The default configuration is equivalent to length = 192, nitems = 8192, and rate = 0.1, namely:

https://naokihori.github.io/Collision/index.html?length=192&nitems=8192&rate=0.1.

The particle radii are fixed to 0.5 for now, and the restitution coefficient between particles is set to 0.99. I assume the domain is squared-shape and the periodic and wall-bounded conditions are imposed in the horizontal and the vertical directions, respectively. Also, the number of particles is clipped if the volume fraction exceeds 40%.

Method

In this project, I aim at simulating finite-sized particles following Newtonian mechanics with overlaps prohibited.
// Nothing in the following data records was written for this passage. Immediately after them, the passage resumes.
theorem State.finish_records (hw : s.wf = true)
    (hroom : ((s.page c.ctx).cplTail + 1) % s.ov (cplRingEntriesId + c.ctx) ≠ (s.page c.ctx).cplHead) :
    ((s.finish c).page c.ctx).cplTail = ((s.page c.ctx).cplTail + 1) % s.ov (cplRingEntriesId + c.ctx) ∧
      (s.anyUnmapped (s.ov (cplRingBaseId + c.ctx) + 32 * (s.page c.ctx).cplTail) 32 = false →
        (s.finish c).memByte (s.ov (cplRingBaseId + c.ctx) + 32 * (s.page c.ctx).cplTail + 4) = BitVec.ofNat 8 c.status) := by
  obtain ⟨w, hwe⟩ : ∃ w, w = s.cplWrite c.ctx (c.bytes (s.ftRead hubPs)) := ⟨_, rfl⟩
  obtain ⟨htail, hmem⟩ := State.cplWrite_room (bs := c.bytes (s.ftRead hubPs)) (State.twf_pages hw) hroom
  rw [← hwe] at htail hmem
  have hruns : Runs [.sync, .fab, .router, .steps, .obj] w (s.finish c) := by
    rw [State.finish_failing hst hfl, ← hwe]
    exact Runs.comp (State.signalWord_runs ..) rfl (Runs.comp (State.signalWord_runs ..) rfl ((State.latch_runs ..).mono rfl))
  have hhost : (s.finish c).host = w.host := hruns.same .host rfl
  have hmemw : (s.finish c).mem = w.mem := hruns.same .mem rfl
  refine ⟨?_, fun hmap => ?_⟩
  · rw [State.page_congr hhost]
    exact htail
  · rw [State.memByte, hmemw, hmem, ← State.memByte]
    refine State.memByte_storeDev_inside hw ?_ (Cpl.getElem?_bytes_status c _)
    rwa [Cpl.length_bytes]

end

/-! The statuses of a refusal (R494). -/

theorem State.tensCheck_status (s : State) (core ctx : Nat) (d : WorkDesc) (a : Nat) (role : Role) :
    s.tensCheck core ctx d a role = 0 ∨ 0x10 ≤ s.tensCheck core ctx d a role := by
  unfold State.tensCheck
  dsimp only
  split
  · exact .inr (by decide)
  · split
    · exact .inr (by decide)
    · split
      · exact .inr (by decide)
      · split
        · exact .inr (by decide)
        · split
          · exact .inr (by decide)
          · exact .inl rfl

theorem State.tensChecks_status (s : State) (core ctx : Nat) (d : WorkDesc) (xs : List (Nat × Role)) :
    s.tensChecks core ctx d xs = 0 ∨ 0x10 ≤ s.tensChecks core ctx d xs := by
  induction xs with
  | nil => exact .inl rfl
  | cons x xs ih =>
    obtain ⟨i, role⟩ := x
    have hone : ∀ r, (r = 0 ∨ 0x10 ≤ r) →
        (if r ≠ 0 then r else s.tensChecks core ctx d xs) = 0 ∨ 0x10 ≤ (if r ≠ 0 then r else s.tensChecks core ctx d xs) := by
      intro r hr
      split
      · exact hr
      · exact ih
    refine hone _ ?_
    split
    · exact .inl rfl
    · exact s.tensCheck_status core ctx d _ role

theorem State.refusal17_status (s : State) (core : Nat) (e : Entry) : s.refusal17 core e = 0 ∨ 0x10 ≤ s.refusal17 core e := by
  have hchecks := s.tensChecks_status core e.ctx e.desc (s.tensWords e.ctx e.desc)
  unfold State.refusal17
  dsimp only
  split
  · exact .inr (by decide)
  · split
    · exact .inr (by decide)
    · split
      · exact .inr (by decide)
      · split
        · exact .inr (by decide)
        · split
          · exact .inr (by decide)
          · split
            · exact hchecks
            · split
              · split
                · exact .inr (by decide)
                · split
                  · exact .inr (by decide)
                  · exact .inl rfl
              · exact .inl rfl

end Sys2Proof.Machine
end


-- ==== Sys2Proof/Proofs/ListMoves.lean ====
section
/-!
PROOF. The entries of the lists: posting, the overflow list, and the chain tiles that no core can take (R101, R109 to R111).
-/

namespace Sys2Proof.Machine

/-! Entries of the die lists. -/

section
variable {s : State} (h : twf [] s.sched.lists = true)
include h

theorem State.dieList_unlist (e : Entry) (d : Nat) :
    (s.unlist e).dieList d = if d = e.die then (s.dieList e.die).filter (fun x => x.seq != e.seq) else s.dieList d :=
  State.dieList_setDieList h _ _ _

theorem State.seq_unlist {e y : Entry} (hy : y ∈ (s.unlist e).dieList e.die) : y.seq ≠ e.seq := by
  rw [State.dieList_unlist h, if_pos rfl] at hy
  exact bne_iff_ne.mp (List.mem_filter.mp hy).2

end

/-! The overflow list (R111). -/

theorem State.overflowMove_moves {s : State} (h : twf [] s.sched.lists = true) {d : Nat} {e : Entry}
    (he : (s.sched.overflow.filter (fun y => y.die == d)).head? = some e) (hroom : (s.dieList d).length < 4096) :
    let t := s.overflowMove d
    t.dieList d = insertEntry e (s.dieList d) ∧ t.sched.overflow = s.sched.overflow.filter (fun y => y.seq != e.seq) ∧
      (∀ k, k ≠ d → t.dieList k = s.dieList k) ∧ Frame [.sched] s t := by
  intro t
  obtain ⟨u, hu⟩ : ∃ u, u = s.setSched { s.sched with overflow := s.sched.overflow.filter (fun x => x.seq != e.seq) } := ⟨_, rfl⟩
  have heq : t = u.enlist e := by
    unfold t State.overflowMove
    rw [he]
    dsimp only
    rw [if_pos hroom, hu]
    rfl
  have hdie : e.die = d := beq_iff_eq.mp (List.mem_filter.mp (List.mem_of_mem_head? he)).2
  have huok : twf [] u.sched.lists = true := by rw [hu]; exact h
  have hlist (k : Nat) : u.dieList k = s.dieList k := by rw [hu]; rfl
  have hruns : Runs [.sched] s t := State.overflowMove_runs ..
  refine ⟨?_, ?_, fun k hk => ?_, hruns.frame⟩
  · rw [heq, State.dieList_enlist huok, hdie, if_pos rfl, hlist]
  · rw [heq, hu]
    rfl
  · rw [heq, State.dieList_enlist huok, hdie, if_neg hk, hlist]

/-! A chain tile whose chain no core holds (R101). -/

theorem State.chainMissing_ends {s : State} (hw : s.wf = true) {d : Nat} {e : Entry} (he : s.missing d = some e) (hdie : e.die = d) :
    let v := (s.unlist e).takeWaits e
    let st := if v.refusal17 (64 * d) e = 0 then stMissing else v.refusal17 (64 * d) e
    let q := s.page e.ctx
    let a := s.ov (cplRingBaseId + e.ctx) + 32 * q.cplTail
    let p := (q.cplTail + 1) % s.ov (cplRingEntriesId + e.ctx)
    let t := s.chainMissing d
    (∀ y ∈ t.dieList d, y.seq ≠ e.seq) ∧ (∀ k, k ≠ d → t.dieList k = s.dieList k) ∧ s.Failed t e.ctx ∧
      (p ≠ q.cplHead → (t.page e.ctx).cplTail = p ∧ (s.anyUnmapped a 32 = false → t.memByte (a + 4) = BitVec.ofNat 8 st)) ∧
      Frame [.sched, .sync, .mem, .fab, .router, .host, .steps, .obj, .out] s t := by
  intro v st q a p t
  have hst : 0x10 ≤ st := by
    obtain h0 | h10 := v.refusal17_status (64 * d) e
    · have hmiss : st = stMissing := if_pos h0
      rw [hmiss]
      decide
    · have hsame : st = v.refusal17 (64 * d) e := if_neg (by omega)
      rw [hsame]
      exact h10
  have heq : t = v.finish (cplOf e 0 st 0 (v.ftRead hubPs)) := by
    unfold t State.chainMissing
    rw [he]
  have htaken : Runs [.sched, .sync] s v :=
    Runs.comp (State.takeWaits_runs ..) rfl ((State.unlist_runs s e).mono rfl)
  have hfin : Runs [.sync, .mem, .fab, .router, .host, .steps, .obj, .out] v t := heq ▸ State.finish_runs ..
  have hlists (k : Nat) : t.dieList k = (s.unlist e).dieList k := by
    have h1 : t.sched = v.sched := hfin.same .sched rfl
    have h2 : v.sched = (s.unlist e).sched := (State.takeWaits_runs ..).same .sched rfl
    exact State.dieList_congr (h1.trans h2) k
  have hsteps : v.steps = s.steps := htaken.same .steps rfl
  have hhost : v.host = s.host := htaken.same .host rfl
  have hobj : v.obj = s.obj := htaken.same .obj rfl
  have hmem : v.mem = s.mem := htaken.same .mem rfl
  refine ⟨fun y hy => ?_, fun k hk => ?_, ?_, fun hp => ?_, (State.chainMissing_runs d s).frame⟩
  · rw [hlists, ← hdie] at hy
    exact State.seq_unlist (State.twf_lists hw) hy
  · rw [hlists, State.dieList_unlist (State.twf_lists hw), if_neg (by rw [hdie]; exact hk)]
  · have hfails := State.finish_fails (s := v) (c := cplOf e 0 st 0 (v.ftRead hubPs)) hst rfl
      (by rw [StepsOk, hsteps]; exact State.twf_steps hw)
    rw [← heq] at hfails
    intro hon hrun
    refine hfails ?_ ?_
    · rw [State.stepsOn, State.ov_congr hobj]
      exact hon
    · rw [State.stp_congr hsteps]
      exact hrun
  · have hrec := State.finish_records (s := v) (c := cplOf e 0 st 0 (v.ftRead hubPs)) hst rfl (htaken.wf hw)
    rw [← heq] at hrec
    have hq : v.page e.ctx = q := State.page_congr hhost e.ctx
    have hc : (cplOf e 0 st 0 (v.ftRead hubPs)).ctx = e.ctx := rfl
    rw [hc, hq, State.ov_congr hobj, State.ov_congr hobj, State.anyUnmapped_congr (congrArg Mem.gddr hmem)] at hrec
    exact hrec hp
To this end, I need to properly detect all inter-particle collisions, which inherently requires O(N_p^2) operations, where N_p is the number of particles. It is necessary to reduce this cost somehow to treat say millions of particles.

  1. Event-driven approach

    One possible way to handle inter-particle interactions is to introduce repulsive forces between particles, such that they repel to each other when too close. Each particle motion is given by ordinary-differential equations, which can be solved by an appropriate time marcher (e.g. Runge-Kutta method). The repellent force is, however, arbitrarily chosen and to be nicely designed. To avoid these problems, I adopt the so-called event-driven approach with the cost of O(N_p) for the collision detection. Moreover, this is an ODE-free method, which is advantageous to eliminate the numerical errors of the time-marching schemes.

  2. Cell method

    It is desired only to consider particles near-by, which is achieved by the so-called cell method splitting the whole domain into many cells. This leads to the cost of O(N_p^2 / N_c) where N_c is the number of cells. Since N_c can be changed arbitrarily, the cost to detect collisions results in O(1). Instead, cell-particle events (particles passing through the cell boundaries) are to be considered. However, the cost to update events for each step remains O(1).

  3. Scheduler

    Although the events are separately queued for each cell, it is necessary to fetch the latest event among all cells, which requests O(N_c) operations if implemented naively (iterate over all cells, find the latest one). To reduce the cost, a minimum binary heap with the cost of O(log N_c) to be balanced is adopted.

  4. Local time

    Updating particle positions and velocities requests O(N_p) operations, and doing this process for each step is verbose. This is mitigated by introducing particle-based local time, so that particles are only updated when they are involved.

Acknowledgement

I would like to thank Prof. Stefan Luding for a stimulating lecture in a JMBC course Particle-based modeling techniques.